In the early stages of the project, the development team spent several months trying to document the needs of the customers they thought they wanted. On the contrary, this leads to a false feeling that the development team and the customer think this is the software they will eventually deliver. In addition, only those team members who are required to analyze with customers during the requirements analysis phase are analysts. Developers will not be able to begin work until the analyst believes that the requirements analysis is "done".

This triggers a series of subsequent phenomena:

Developers have to digest and explain the needs of their customers, forming 200 to 300 pages of documents as atomic units.

Even after both parties have "signed" The requirements document, the customer continues to change the requirements. This means that the work of the developer is consistently denied and changed.

This results in the development duration having to be extended beyond the previously scheduled completion date.

The test must wait until all the development work is "done" before the final stage begins. The test was forced to end in haste as the deadline had expired.

Quality is no longer a measure of whether the development software works correctly, but is a measure of how often computing testers and developers interpret requirements in the same way.

The end result is that hundreds of bugs abscond from the development process and eventually appear in front of the customer. Admittedly, bugs are the worst waste because they are the developed state of the wrong needs. This means that customers spend money to buy the software they develop, and then they (or the team) have to digest the cost of making it work correctly.

Obviously, the way the development team works doesn't put quality first, in fact, it puts the quality at the bottom. Because analysts, developers, and testers are rigidly put into the project, each GU is doing a separate task. They never work together like machines that are integrated together, nor do they feel the responsibility of collaboration and the sense of belonging to the system's quality. Whenever there is a problem, they blame each other. In short, they failed to create and accept such a culture of quality.

The most important decision we have decided to take control of quality is to require the developer to complete the acceptance test of the work item that is being developed before the code is written. This is what people call acceptance test-driven development (acceptance test driven development or short ATDD). With ATDD, we literally put quality first.

The way we use ATDD to fit this project is that we require relevant acceptance tests for each work item in backlog. As a result, requirements that are not covered by code are effectively documented. This also forces testers and developers to have the same understanding of the same starting line before coding begins. The developer's work focused on letting those failed acceptance tests pass. It is important to clarify that the tests are developed based on the work item level, rather than developing a batch of work items at the same time.
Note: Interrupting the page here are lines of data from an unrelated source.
-- ==== Sys2Proof/Decode.lean ====
section
/-! DEFINITION. The decoder, total on any words, that rejects by name, and after it the encoder, both from the encoding tables of
02_bundle.md (R20 to R45), 07_tile.md (R166) and 18_step.md (R361).
The definitions that build an instruction are marked noncomputable: Lean's run-time format has no room for so many constructors with
arguments. The kernel evaluates all of them. -/

namespace Sys2Proof

/-- Why a word is no instruction (R45). -/
inductive DecodeError where
  | reservedMajor
  | reservedMinor
  | reservedBits
  | guardedBc
  | badDestination
  | badWidth
  | badScope
  | badOrder
  | badSize
  | badHalf
  | badSelector
  | overLimit
  | illFormed
  | badNode
  deriving DecidableEq, Repr, Inhabited

/-- The n bits of w from bit lo up. -/
def fld (w lo n : Nat) : Nat := w / 2 ^ lo % 2 ^ n

/-- A scalar destination field; 63 is refused (R23). -/
def decDst (w lo : Nat) : Except DecodeError SReg :=
  if h : fld w lo 6 < 63 then .ok ⟨fld w lo 6, h⟩ else .error .badDestination

/-- A scalar source field; 63 names the literal word (R23). -/
def decSrc (w lo : Nat) (lit : BitVec 32) : Src :=
  if h : fld w lo 6 < 63 then .reg ⟨fld w lo 6, h⟩ else .lit lit

/-- One bit. -/
def decBit (w lo : Nat) : Bool := fld w lo 1 == 1

/-- A vector field: values 16 to 31 name windrows (R36). -/
def decVOp (w lo : Nat) : VOp :=
  if fld w lo 5 < 16 then .reg ⟨fld w lo 5 % 16, Nat.mod_lt _ (by decide)⟩
  else .win ⟨fld w lo 5 % 16, Nat.mod_lt _ (by decide)⟩

/-- The W field (R36). -/
def decWidth (w lo : Nat) : Except DecodeError Width :=
  match fld w lo 2 with
  | 0 => .ok .w256
  | 1 => .ok .w512
  | 2 => .ok .w1k
  | _ => .error .badWidth

/-- A scope field; 7 is refused (R40). -/
def decScope (w lo : Nat) : Except DecodeError Scope :=
  match fld w lo 3 with
  | 0 => .ok .ctx
  | 1 => .ok .core
  | 2 => .ok .sheaf
  | 3 => .ok .field
  | 4 => .ok .pkg
  | 5 => .ok .host
  | 6 => .ok .sys
  | _ => .error .badScope

/-- The ord field of a fence (R40). -/
def decOrder (w lo : Nat) : Except DecodeError Order :=
  match fld w lo 2 with
  | 1 => .ok .acq
  | 2 => .ok .rel
  | 3 => .ok .ar
  | _ => .error .badOrder

/-- The sz field of lda and strl: false for 4 bytes, true for 8 (R40). -/
def decSz (w lo : Nat) : Except DecodeError Bool :=
  match fld w lo 2 with
  | 0 => .ok false
  | 1 => .ok true
  | _ => .error .badSize

/-- The kb field of kfroms and ktos: which half of the mask (R41). -/
def decHalf (w lo : Nat) : Except DecodeError Bool :=
  match fld w lo 3 with
  | 0 => .ok false
  | 1 => .ok true
  | _ => .error .badHalf

/-- The sel field of mcfg: 0 or 1 (R172). -/
def decSel (w lo : Nat) : Except DecodeError Bool :=
  match fld w lo 4 with
  | 0 => .ok false
  | 1 => .ok true
  | _ => .error .badSelector

/-- A field every value of which is legal. -/
def decFull (w lo n : Nat) : Fin (2 ^ n) := ⟨fld w lo n, Nat.mod_lt _ (Nat.two_pow_pos n)⟩

/-- A field with a stated limit. -/
def decBounded (w lo n limit : Nat) : Except DecodeError (Fin limit) :=
  if h : fld w lo n < limit then .ok ⟨fld w lo n, h⟩ else .error .overLimit

/-- An immediate field. -/
def decBits (w lo n : Nat) : BitVec n := BitVec.ofNat n (w / 2 ^ lo)

/-- Major opcode 0, class BC (R36 to R44). -/
noncomputable def decodeBc (w : Nat) : Except DecodeError Instr :=
  if fld w 22 4 = 0 then (decBounded w 14 3 7).bind fun lend' => .ok (.bc (decBits w 18 4) (decBit w 17) lend' (decBits w 12 2) (decBit w 11) (decBits w 0 11)) else .error .guardedBc

/-- Major opcode 1, class SAR (R36 to R44). -/
noncomputable def decodeSar (w : Nat) (lit : BitVec 32) : Except DecodeError Instr :=
  match fld w 0 4 with
  | 0 => (decDst w 16).bind fun d' => .ok (.add d' (decSrc w 10 lit) (decSrc w 4 lit))
  | 1 => (decDst w 16).bind fun d' => .ok (.sub d' (decSrc w 10 lit) (decSrc w 4 lit))
  | 2 => (decDst w 16).bind fun d' => .ok (.mul d' (decSrc w 10 lit) (decSrc w 4 lit))
  | 3 => (decDst w 16).bind fun d' => .ok (.mulh d' (decSrc w 10 lit) (decSrc w 4 lit))
  | 4 => (decDst w 16).bind fun d' => .ok (.mulhn d' (decSrc w 10 lit) (decSrc w 4 lit))
  | 5 => (decDst w 16).bind fun d' => .ok (.and d' (decSrc w 10 lit) (decSrc w 4 lit))
  | 6 => (decDst w 16).bind fun d' => .ok (.or d' (decSrc w 10 lit) (decSrc w 4 lit))
  | 7 => (decDst w 16).bind fun d' => .ok (.xor d' (decSrc w 10 lit) (decSrc w 4 lit))
  | 8 => (decDst w 16).bind fun d' => .ok (.andn d' (decSrc w 10 lit) (decSrc w 4 lit))
  | 9 => (decDst w 16).bind fun d' => .ok (.shl d' (decSrc w 10 lit) (decSrc w 4 lit))
  | 10 => (decDst w 16).bind fun d' => .ok (.shr d' (decSrc w 10 lit) (decSrc w 4 lit))
  | 11 => (decDst w 16).bind fun d' => .ok (.sar d' (decSrc w 10 lit) (decSrc w 4 lit))
  | 12 => (decDst w 16).bind fun d' => .ok (.min d' (decSrc w 10 lit) (decSrc w 4 lit))
  | 13 => (decDst w 16).bind fun d' => .ok (.max d' (decSrc w 10 lit) (decSrc w 4 lit))
  | 14 => (decDst w 16).bind fun d' => .ok (.minn d' (decSrc w 10 lit) (decSrc w 4 lit))
  | 15 => (decDst w 16).bind fun d' => .ok (.maxn d' (decSrc w 10 lit) (decSrc w 4 lit))
  | _ => .error .reservedMinor

/-- Major opcode 2, class SAI (R36 to R44). -/
noncomputable def decodeSai (w : Nat) (lit : BitVec 32) : Except DecodeError Instr :=
  match fld w 7 3 with
  | 0 => (decDst w 16).bind fun d' => .ok (.addi d' (decSrc w 10 lit) (decBits w 0 7))
  | 1 => (decDst w 16).bind fun d' => .ok (.andi d' (decSrc w 10 lit) (decBits w 0 7))
  | 2 => (decDst w 16).bind fun d' => .ok (.ori d' (decSrc w 10 lit) (decBits w 0 7))
  | 3 => (decDst w 16).bind fun d' => .ok (.xori d' (decSrc w 10 lit) (decBits w 0 7))
  | 4 => if fld w 6 1 = 0 then (decDst w 16).bind fun d' => .ok (.shli d' (decSrc w 10 lit) (decBits w 0 6)) else .error .reservedBits
  | 5 => if fld w 6 1 = 0 then (decDst w 16).bind fun d' => .ok (.shri d' (decSrc w 10 lit) (decBits w 0 6)) else .error .reservedBits
  | 6 => if fld w 6 1 = 0 then (decDst w 16).bind fun d' => .ok (.sari d' (decSrc w 10 lit) (decBits w 0 6)) else .error .reservedBits
  | 7 => (decDst w 16).bind fun d' => .ok (.rsubi d' (decSrc w 10 lit) (decBits w 0 7))
  | _ => .error .reservedMinor

/-- Major opcode 3, class SMX (R36 to R44). -/
noncomputable def decodeSmx (w : Nat) (lit : BitVec 32) : Except DecodeError Instr :=
  match fld w 0 4 with
  | 0 => (decDst w 16).bind fun d' => .ok (.div d' (decSrc w 10 lit) (decSrc w 4 lit))
  | 1 => (decDst w 16).bind fun d' => .ok (.divn d' (decSrc w 10 lit) (decSrc w 4 lit))
  | 2 => (decDst w 16).bind fun d' => .ok (.rem d' (decSrc w 10 lit) (decSrc w 4 lit))
  | 3 => (decDst w 16).bind fun d' => .ok (.remn d' (decSrc w 10 lit) (decSrc w 4 lit))
  | 4 => if fld w 4 6 = 0 then (decDst w 16).bind fun d' => .ok (.clz d' (decSrc w 10 lit)) else .error .reservedBits
  | 5 => if fld w 4 6 = 0 then (decDst w 16).bind fun d' => .ok (.ctz d' (decSrc w 10 lit)) else .error .reservedBits
  | 6 => if fld w 4 6 = 0 then (decDst w 16).bind fun d' => .ok (.popc d' (decSrc w 10 lit)) else .error .reservedBits
  | 7 => if fld w 4 6 = 0 then (decDst w 16).bind fun d' => .ok (.brev d' (decSrc w 10 lit)) else .error .reservedBits
  | 8 => if fld w 4 6 = 0 then (decDst w 16).bind fun d' => .ok (.bswap d' (decSrc w 10 lit)) else .error .reservedBits
  | 9 => (decDst w 16).bind fun d' => .ok (.sext d' (decSrc w 10 lit) (decSrc w 4 lit))
  | 10 => (decDst w 16).bind fun d' => .ok (.zext d' (decSrc w 10 lit) (decSrc w 4 lit))
  | 11 => (decDst w 16).bind fun d' => .ok (.bfx d' (decSrc w 10 lit) (decSrc w 4 lit))
  | 12 => (decDst w 16).bind fun d' => .ok (.bfi d' (decSrc w 10 lit) (decSrc w 4 lit))
  | 13 => if fld w 4 6 = 0 then (decDst w 16).bind fun d' => .ok (.abs d' (decSrc w 10 lit)) else .error .reservedBits
  | 14 => if fld w 4 6 = 0 then (decDst w 16).bind fun d' => .ok (.neg d' (decSrc w 10 lit)) else .error .reservedBits
  | _ => .error .reservedMinor

/-- Major opcode 4, class SFP (R36 to R44). -/
noncomputable def decodeSfp (w : Nat) (lit : BitVec 32) : Except DecodeError Instr :=
  match fld w 0 4 with
  | 0 => (decDst w 16).bind fun d' => .ok (.fadd d' (decSrc w 10 lit) (decSrc w 4 lit))
  | 1 => (decDst w 16).bind fun d' => .ok (.fsub d' (decSrc w 10 lit) (decSrc w 4 lit))
  | 2 => (decDst w 16).bind fun d' => .ok (.fmul d' (decSrc w 10 lit) (decSrc w 4 lit))
  | 3 => (decDst w 16).bind fun d' => .ok (.fdiv d' (decSrc w 10 lit) (decSrc w 4 lit))
  | 4 => if fld w 4 6 = 0 then (decDst w 16).bind fun d' => .ok (.fsqrt d' (decSrc w 10 lit)) else .error .reservedBits
  | 5 => (decDst w 16).bind fun d' => .ok (.fmin d' (decSrc w 10 lit) (decSrc w 4 lit))
  | 6 => (decDst w 16).bind fun d' => .ok (.fmax d' (decSrc w 10 lit) (decSrc w 4 lit))
  | 7 => if fld w 4 6 = 0 then (decDst w 16).bind fun d' => .ok (.fabs d' (decSrc w 10 lit)) else .error .reservedBits
  | 8 => if fld w 4 6 = 0 then (decDst w 16).bind fun d' => .ok (.fneg d' (decSrc w 10 lit)) else .error .reservedBits
  | 9 => if fld w 4 6 = 0 then (decDst w 16).bind fun d' => .ok (.fitof d' (decSrc w 10 lit)) else .error .reservedBits
  | 10 => if fld w 4 6 = 0 then (decDst w 16).bind fun d' => .ok (.ftoi d' (decSrc w 10 lit)) else .error .reservedBits
  | 11 => if fld w 4 6 = 0 then (decDst w 16).bind fun d' => .ok (.fround d' (decSrc w 10 lit)) else .error .reservedBits
  | _ => .error .reservedMinor

/-- Major opcode 5, class SCP (R36 to R44). -/
noncomputable def decodeScp (w : Nat) (lit : BitVec 32) : Except DecodeError Instr :=
  match fld w 0 5 with
  | 0 => .ok (.ceq (decFull w 18 4) (decBit w 17) (decSrc w 11 lit) (decSrc w 5 lit))
  | 1 => .ok (.cne (decFull w 18 4) (decBit w 17) (decSrc w 11 lit) (decSrc w 5 lit))
  | 2 => .ok (.clt (decFull w 18 4) (decBit w 17) (decSrc w 11 lit) (decSrc w 5 lit))
  | 3 => .ok (.cge (decFull w 18 4) (decBit w 17) (decSrc w 11 lit) (decSrc w 5 lit))
  | 4 => .ok (.cltn (decFull w 18 4) (decBit w 17) (decSrc w 11 lit) (decSrc w 5 lit))
  | 5 => .ok (.cgen (decFull w 18 4) (decBit w 17) (decSrc w 11 lit) (decSrc w 5 lit))
  | 6 => .ok (.ctst (decFull w 18 4) (decBit w 17) (decSrc w 11 lit) (decSrc w 5 lit))
  | 7 => .ok (.fceq (decFull w 18 4) (decBit w 17) (decSrc w 11 lit) (decSrc w 5 lit))
  | 8 => .ok (.fclt (decFull w 18 4) (decBit w 17) (decSrc w 11 lit) (decSrc w 5 lit))
  | 9 => .ok (.fcle (decFull w 18 4) (decBit w 17) (decSrc w 11 lit) (decSrc w 5 lit))
  | 10 => .ok (.fcun (decFull w 18 4) (decBit w 17) (decSrc w 11 lit) (decSrc w 5 lit))
  | 11 => if fld w 9 2 = 0 ∧ fld w 15 2 = 0 then .ok (.pand (decFull w 18 4) (decBit w 17) (decFull w 11 4) (decFull w 5 4)) else .error .reservedBits
  | 12 => if fld w 9 2 = 0 ∧ fld w 15 2 = 0 then .ok (.por (decFull w 18 4) (decBit w 17) (decFull w 11 4) (decFull w 5 4)) else .error .reservedBits
  | 13 => if fld w 9 2 = 0 ∧ fld w 15 2 = 0 then .ok (.pxor (decFull w 18 4) (decBit w 17) (decFull w 11 4) (decFull w 5 4)) else .error .reservedBits
  | 14 => if fld w 9 2 = 0 ∧ fld w 15 2 = 0 then .ok (.pandn (decFull w 18 4) (decBit w 17) (decFull w 11 4) (decFull w 5 4)) else .error .reservedBits
  | 15 => if fld w 5 6 = 0 ∧ fld w 12 5 = 0 then .ok (.pset (decFull w 18 4) (decBit w 17) (decBit w 11)) else .error .reservedBits
  | 16 => if fld w 5 6 = 0 ∧ fld w 14 3 = 0 then .ok (.kany (decFull w 18 4) (decBit w 17) (decFull w 11 3)) else .error .reservedBits
  | 17 => if fld w 5 6 = 0 ∧ fld w 14 3 = 0 then .ok (.kall (decFull w 18 4) (decBit w 17) (decFull w 11 3)) else .error .reservedBits
  | 18 => if fld w 5 6 = 0 ∧ fld w 14 3 = 0 then .ok (.knone (decFull w 18 4) (decBit w 17) (decFull w 11 3)) else .error .reservedBits
  | _ => .error .reservedMinor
This approach radically alters the way that guesswork works, and the code developed is either right or wrong. Tests either pass or fail. It's so simple, it's not right, it's wrong. Since each developer's focus is on only one work item, the number of acceptance tests that a developer needs to understand for a period of time is never too much compared to the previous mode of work to understand the entire analysis document. The status process of the acceptance test is:

Failed. The test failed immediately because the code did not implement the functionality and passed the test.

has been developed. Let the test pass code already written. When the developer implements the code, they confirm the process state.

Pass. The tester confirms that the code that was developed did pass the test.

The positive results of the transformation of product quality have been obtained only by using the ATDD method.

During the first 8 weeks of using ATDD, we turned a document that was not covered by any test document into a project with a full set of tests and Test history documents, guaranteeing the overall quality of the code that was developed.